* **Activity**
Lines outside the range are not wanted. Give again exactly the lines between the line holding "R391, R425) -/" and the line holding "if total ≤ chHomed", inclusive, from the listing below.

*** Begin section ***

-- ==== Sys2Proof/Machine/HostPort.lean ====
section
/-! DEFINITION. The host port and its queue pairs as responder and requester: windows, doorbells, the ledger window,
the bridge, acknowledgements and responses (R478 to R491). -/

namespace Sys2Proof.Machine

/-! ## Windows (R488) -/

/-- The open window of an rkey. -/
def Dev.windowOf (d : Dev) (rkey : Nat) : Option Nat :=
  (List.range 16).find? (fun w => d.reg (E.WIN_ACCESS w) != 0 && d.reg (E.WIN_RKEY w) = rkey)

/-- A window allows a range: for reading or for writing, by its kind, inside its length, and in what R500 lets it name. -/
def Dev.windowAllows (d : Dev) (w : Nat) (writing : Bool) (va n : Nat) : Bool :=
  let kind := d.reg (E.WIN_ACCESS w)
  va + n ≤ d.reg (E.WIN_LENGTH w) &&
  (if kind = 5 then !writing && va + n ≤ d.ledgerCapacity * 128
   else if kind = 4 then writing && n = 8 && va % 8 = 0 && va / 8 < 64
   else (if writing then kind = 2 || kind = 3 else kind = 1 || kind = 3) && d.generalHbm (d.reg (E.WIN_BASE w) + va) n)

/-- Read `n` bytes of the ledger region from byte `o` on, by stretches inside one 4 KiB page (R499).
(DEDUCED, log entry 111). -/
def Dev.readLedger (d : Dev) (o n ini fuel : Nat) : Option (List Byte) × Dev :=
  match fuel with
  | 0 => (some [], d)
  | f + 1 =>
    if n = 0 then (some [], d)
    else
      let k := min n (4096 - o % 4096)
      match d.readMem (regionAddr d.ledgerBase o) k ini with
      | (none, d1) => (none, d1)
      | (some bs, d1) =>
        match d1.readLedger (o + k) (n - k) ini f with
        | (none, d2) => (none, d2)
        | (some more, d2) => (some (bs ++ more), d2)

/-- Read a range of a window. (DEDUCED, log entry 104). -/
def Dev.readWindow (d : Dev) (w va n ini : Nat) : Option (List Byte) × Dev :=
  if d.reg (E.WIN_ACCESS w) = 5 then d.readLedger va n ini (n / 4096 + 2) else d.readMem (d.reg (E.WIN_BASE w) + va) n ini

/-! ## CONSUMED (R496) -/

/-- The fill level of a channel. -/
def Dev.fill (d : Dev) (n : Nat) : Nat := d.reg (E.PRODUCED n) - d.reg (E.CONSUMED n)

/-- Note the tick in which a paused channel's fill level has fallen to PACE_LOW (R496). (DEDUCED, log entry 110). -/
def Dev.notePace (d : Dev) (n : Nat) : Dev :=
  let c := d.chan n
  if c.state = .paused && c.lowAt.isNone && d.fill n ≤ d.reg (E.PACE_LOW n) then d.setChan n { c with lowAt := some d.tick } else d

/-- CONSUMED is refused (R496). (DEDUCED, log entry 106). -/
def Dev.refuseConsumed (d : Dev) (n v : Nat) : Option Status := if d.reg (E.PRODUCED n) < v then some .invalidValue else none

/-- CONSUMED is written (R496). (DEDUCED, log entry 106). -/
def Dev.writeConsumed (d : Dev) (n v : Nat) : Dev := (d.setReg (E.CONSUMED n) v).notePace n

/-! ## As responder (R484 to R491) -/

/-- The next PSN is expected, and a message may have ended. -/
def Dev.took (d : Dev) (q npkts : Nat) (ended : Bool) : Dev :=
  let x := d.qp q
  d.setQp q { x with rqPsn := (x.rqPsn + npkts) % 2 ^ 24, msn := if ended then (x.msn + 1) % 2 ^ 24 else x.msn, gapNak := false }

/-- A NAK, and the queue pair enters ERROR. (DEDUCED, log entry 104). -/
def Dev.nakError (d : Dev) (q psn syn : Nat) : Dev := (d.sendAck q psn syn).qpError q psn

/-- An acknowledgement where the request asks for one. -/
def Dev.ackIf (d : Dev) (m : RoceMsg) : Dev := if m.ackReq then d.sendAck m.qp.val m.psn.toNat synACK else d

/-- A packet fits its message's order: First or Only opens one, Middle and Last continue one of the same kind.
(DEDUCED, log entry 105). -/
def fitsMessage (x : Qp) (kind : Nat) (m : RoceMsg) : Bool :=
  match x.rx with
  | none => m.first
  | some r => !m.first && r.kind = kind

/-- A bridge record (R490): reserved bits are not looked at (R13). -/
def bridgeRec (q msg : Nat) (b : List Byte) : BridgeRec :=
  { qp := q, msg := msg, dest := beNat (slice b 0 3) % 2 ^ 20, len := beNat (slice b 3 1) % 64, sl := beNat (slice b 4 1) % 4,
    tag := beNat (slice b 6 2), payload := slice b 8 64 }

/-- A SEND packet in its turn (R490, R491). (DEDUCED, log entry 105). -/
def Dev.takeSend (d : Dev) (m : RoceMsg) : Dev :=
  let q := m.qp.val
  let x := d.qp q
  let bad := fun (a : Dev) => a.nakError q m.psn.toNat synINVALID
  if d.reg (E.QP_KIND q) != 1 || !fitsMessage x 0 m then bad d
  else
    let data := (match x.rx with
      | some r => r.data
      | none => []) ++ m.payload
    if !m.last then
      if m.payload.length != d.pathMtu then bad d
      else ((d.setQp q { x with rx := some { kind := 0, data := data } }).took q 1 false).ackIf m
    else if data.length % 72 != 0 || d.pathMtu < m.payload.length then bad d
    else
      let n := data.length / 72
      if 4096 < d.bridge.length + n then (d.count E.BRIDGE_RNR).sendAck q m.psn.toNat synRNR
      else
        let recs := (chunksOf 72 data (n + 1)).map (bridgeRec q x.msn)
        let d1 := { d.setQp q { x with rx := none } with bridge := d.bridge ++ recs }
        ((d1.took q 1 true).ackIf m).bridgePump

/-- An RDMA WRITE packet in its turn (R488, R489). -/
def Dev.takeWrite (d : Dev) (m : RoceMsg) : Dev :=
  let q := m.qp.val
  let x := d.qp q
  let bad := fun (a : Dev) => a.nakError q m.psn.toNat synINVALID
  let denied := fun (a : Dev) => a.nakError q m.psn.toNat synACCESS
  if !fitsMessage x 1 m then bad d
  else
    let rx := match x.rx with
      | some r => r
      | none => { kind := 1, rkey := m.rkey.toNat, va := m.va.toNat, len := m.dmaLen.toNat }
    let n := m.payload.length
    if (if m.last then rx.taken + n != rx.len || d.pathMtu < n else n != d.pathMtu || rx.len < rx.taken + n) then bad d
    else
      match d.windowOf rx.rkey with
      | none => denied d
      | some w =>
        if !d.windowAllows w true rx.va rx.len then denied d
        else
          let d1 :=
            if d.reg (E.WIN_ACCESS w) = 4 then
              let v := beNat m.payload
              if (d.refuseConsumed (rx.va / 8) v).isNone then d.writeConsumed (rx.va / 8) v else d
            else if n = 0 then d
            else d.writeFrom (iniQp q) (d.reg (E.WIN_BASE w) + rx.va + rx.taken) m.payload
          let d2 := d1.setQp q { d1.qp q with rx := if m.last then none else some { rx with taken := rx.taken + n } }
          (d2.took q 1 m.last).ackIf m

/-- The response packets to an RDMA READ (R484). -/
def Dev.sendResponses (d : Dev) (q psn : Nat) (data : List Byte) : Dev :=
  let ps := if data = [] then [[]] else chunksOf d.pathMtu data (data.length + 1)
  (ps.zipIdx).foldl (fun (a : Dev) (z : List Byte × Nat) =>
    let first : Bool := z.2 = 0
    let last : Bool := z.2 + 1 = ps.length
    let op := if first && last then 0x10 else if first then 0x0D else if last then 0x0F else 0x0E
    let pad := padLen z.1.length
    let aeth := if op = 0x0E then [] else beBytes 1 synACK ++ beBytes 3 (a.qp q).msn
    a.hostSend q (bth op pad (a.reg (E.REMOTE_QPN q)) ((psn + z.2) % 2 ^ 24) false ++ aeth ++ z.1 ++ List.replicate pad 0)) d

*** End section ***
*** Begin section ***

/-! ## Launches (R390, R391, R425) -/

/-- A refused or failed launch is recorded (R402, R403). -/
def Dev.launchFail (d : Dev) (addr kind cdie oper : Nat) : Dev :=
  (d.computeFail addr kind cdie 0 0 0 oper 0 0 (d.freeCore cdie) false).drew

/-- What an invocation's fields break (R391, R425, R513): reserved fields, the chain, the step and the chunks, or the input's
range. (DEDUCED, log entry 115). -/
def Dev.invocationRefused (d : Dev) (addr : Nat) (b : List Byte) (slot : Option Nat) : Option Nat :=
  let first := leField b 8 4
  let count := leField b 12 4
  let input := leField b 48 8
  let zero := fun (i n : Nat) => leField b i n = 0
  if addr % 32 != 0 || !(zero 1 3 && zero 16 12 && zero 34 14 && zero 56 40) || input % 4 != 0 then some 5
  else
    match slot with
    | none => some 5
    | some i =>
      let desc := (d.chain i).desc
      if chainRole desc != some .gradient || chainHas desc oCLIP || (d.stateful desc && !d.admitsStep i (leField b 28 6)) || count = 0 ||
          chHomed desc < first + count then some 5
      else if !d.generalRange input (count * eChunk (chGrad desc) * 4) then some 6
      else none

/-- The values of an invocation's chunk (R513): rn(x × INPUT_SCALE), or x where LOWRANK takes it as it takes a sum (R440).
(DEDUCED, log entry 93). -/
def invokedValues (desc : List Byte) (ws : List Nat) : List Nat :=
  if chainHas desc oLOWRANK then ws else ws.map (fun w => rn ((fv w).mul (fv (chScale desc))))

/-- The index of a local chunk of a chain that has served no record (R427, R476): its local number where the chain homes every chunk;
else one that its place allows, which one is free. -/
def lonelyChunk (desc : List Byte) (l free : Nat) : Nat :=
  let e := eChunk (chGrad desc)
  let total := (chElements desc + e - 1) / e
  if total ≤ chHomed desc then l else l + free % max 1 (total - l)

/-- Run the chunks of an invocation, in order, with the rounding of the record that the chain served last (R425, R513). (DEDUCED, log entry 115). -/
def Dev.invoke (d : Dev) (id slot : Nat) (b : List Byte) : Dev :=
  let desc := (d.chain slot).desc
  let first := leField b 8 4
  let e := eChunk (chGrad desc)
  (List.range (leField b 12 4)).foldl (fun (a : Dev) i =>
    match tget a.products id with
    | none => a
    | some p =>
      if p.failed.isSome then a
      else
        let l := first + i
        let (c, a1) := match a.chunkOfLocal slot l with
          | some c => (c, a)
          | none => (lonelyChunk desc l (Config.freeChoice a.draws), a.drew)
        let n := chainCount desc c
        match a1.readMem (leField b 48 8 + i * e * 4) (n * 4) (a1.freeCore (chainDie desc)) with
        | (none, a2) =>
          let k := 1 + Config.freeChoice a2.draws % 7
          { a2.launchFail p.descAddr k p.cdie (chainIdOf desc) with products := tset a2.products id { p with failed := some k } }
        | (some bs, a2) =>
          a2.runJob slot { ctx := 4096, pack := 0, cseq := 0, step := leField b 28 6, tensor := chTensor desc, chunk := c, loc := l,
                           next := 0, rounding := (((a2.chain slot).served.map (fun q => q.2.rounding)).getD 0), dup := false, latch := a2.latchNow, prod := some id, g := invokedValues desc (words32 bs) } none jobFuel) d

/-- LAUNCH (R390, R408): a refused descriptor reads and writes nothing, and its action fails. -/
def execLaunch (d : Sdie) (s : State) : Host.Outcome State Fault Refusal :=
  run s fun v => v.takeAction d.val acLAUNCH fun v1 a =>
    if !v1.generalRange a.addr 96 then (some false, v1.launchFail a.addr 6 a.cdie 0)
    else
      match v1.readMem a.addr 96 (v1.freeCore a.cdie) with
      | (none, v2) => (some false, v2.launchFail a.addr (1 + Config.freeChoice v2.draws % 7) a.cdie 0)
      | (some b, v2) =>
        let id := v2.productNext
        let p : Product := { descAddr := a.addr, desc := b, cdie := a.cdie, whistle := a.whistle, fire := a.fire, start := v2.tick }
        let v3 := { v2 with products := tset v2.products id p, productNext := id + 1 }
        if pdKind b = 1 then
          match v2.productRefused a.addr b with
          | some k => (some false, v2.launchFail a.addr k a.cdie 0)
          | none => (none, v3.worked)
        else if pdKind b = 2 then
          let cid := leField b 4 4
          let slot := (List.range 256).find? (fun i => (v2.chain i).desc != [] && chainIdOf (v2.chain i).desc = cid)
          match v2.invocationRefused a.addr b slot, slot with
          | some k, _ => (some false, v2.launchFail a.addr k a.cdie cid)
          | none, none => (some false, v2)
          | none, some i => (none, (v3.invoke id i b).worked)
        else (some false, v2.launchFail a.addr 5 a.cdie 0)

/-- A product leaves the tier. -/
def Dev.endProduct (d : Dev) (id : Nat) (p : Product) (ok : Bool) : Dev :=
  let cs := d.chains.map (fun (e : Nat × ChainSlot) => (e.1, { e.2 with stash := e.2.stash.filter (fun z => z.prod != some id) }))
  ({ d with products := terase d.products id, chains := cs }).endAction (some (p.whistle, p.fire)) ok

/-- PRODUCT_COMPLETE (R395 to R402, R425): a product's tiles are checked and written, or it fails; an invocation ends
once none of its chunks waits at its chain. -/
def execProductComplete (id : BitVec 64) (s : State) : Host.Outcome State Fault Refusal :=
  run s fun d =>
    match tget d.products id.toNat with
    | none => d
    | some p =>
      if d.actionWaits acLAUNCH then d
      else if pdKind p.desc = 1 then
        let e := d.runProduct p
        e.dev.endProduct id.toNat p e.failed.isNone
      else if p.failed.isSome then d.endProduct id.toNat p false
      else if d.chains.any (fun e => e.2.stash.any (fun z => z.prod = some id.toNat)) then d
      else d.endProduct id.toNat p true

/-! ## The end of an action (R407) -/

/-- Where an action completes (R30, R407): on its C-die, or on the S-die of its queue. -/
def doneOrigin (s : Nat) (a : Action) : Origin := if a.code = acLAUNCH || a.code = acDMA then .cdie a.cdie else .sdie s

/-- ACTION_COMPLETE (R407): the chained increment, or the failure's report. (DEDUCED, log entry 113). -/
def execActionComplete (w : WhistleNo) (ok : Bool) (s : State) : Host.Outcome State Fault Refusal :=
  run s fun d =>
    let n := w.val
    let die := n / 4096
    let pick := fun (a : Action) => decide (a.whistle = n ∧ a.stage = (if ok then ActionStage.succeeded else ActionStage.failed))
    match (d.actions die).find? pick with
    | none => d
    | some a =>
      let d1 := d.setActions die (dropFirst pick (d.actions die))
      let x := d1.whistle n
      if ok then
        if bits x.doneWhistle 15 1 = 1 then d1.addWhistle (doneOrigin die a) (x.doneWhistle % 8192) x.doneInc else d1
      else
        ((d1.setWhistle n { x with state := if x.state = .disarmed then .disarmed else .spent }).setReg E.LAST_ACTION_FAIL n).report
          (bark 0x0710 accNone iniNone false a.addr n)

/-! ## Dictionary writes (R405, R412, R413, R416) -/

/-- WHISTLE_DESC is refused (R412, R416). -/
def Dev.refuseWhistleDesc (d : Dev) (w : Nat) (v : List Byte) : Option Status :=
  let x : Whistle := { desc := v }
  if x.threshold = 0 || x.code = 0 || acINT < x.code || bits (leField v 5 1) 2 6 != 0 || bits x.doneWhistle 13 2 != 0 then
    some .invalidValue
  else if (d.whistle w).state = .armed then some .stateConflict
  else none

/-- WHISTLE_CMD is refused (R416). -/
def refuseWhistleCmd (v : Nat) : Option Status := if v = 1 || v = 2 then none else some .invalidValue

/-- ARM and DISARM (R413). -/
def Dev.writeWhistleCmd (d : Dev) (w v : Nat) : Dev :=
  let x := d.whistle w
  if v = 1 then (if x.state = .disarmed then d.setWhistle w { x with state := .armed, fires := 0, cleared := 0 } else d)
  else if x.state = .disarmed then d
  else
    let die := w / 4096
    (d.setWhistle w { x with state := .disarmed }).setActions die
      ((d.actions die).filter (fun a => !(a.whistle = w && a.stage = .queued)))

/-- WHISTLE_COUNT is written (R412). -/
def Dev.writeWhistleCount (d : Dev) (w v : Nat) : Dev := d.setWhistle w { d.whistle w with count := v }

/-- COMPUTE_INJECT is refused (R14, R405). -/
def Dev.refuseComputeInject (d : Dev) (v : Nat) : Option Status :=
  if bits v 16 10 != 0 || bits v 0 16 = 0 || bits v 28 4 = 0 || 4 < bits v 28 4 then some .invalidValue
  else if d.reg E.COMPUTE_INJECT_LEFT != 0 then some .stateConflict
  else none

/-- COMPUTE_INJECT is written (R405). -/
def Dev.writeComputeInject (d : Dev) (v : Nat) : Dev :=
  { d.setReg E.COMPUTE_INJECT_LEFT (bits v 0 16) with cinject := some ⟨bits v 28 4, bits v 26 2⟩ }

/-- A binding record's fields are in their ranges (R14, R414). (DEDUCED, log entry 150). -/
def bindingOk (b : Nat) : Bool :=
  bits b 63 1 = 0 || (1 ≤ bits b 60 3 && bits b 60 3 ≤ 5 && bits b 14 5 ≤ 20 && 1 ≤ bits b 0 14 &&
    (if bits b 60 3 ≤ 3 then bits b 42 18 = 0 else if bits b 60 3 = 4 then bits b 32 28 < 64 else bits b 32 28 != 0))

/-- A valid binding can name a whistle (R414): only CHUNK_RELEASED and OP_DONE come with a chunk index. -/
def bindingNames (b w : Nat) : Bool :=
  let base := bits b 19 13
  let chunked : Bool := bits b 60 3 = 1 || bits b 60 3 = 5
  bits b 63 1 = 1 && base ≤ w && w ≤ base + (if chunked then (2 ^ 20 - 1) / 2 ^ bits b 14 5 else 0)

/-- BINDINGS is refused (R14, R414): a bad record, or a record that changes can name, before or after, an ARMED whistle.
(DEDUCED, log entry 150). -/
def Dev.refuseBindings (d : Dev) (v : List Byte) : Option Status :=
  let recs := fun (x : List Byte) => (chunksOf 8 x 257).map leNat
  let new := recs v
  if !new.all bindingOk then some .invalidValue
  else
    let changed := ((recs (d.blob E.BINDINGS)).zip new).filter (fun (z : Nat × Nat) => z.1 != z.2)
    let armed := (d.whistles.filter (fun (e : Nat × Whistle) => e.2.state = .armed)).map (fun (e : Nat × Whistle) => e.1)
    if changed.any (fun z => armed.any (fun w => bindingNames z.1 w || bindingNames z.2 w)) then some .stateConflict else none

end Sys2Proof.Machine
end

*** End section ***

* **Solved problem**
/-! ## Launches (R390, R391, R425) -/

/-- A refused or failed launch is recorded (R402, R403). -/
def Dev.launchFail (d : Dev) (addr kind cdie oper : Nat) : Dev :=
  (d.computeFail addr kind cdie 0 0 0 oper 0 0 (d.freeCore cdie) false).drew

/-- What an invocation's fields break (R391, R425, R513): reserved fields, the chain, the step and the chunks, or the input's
range. (DEDUCED, log entry 115). -/
def Dev.invocationRefused (d : Dev) (addr : Nat) (b : List Byte) (slot : Option Nat) : Option Nat :=
  let first := leField b 8 4
  let count := leField b 12 4
  let input := leField b 48 8
  let zero := fun (i n : Nat) => leField b i n = 0
  if addr % 32 != 0 || !(zero 1 3 && zero 16 12 && zero 34 14 && zero 56 40) || input % 4 != 0 then some 5
  else
    match slot with
    | none => some 5
    | some i =>
      let desc := (d.chain i).desc
      if chainRole desc != some .gradient || chainHas desc oCLIP || (d.stateful desc && !d.admitsStep i (leField b 28 6)) || count = 0 ||
          chHomed desc < first + count then some 5
      else if !d.generalRange input (count * eChunk (chGrad desc) * 4) then some 6
      else none

/-- The values of an invocation's chunk (R513): rn(x × INPUT_SCALE), or x where LOWRANK takes it as it takes a sum (R440).
(DEDUCED, log entry 93). -/
def invokedValues (desc : List Byte) (ws : List Nat) : List Nat :=
  if chainHas desc oLOWRANK then ws else ws.map (fun w => rn ((fv w).mul (fv (chScale desc))))

/-- The index of a local chunk of a chain that has served no record (R427, R476): its local number where the chain homes every chunk;
else one that its place allows, which one is free. -/
def lonelyChunk (desc : List Byte) (l free : Nat) : Nat :=
  let e := eChunk (chGrad desc)
  let total := (chElements desc + e - 1) / e
  if total ≤ chHomed desc then l else l + free % max 1 (total - l)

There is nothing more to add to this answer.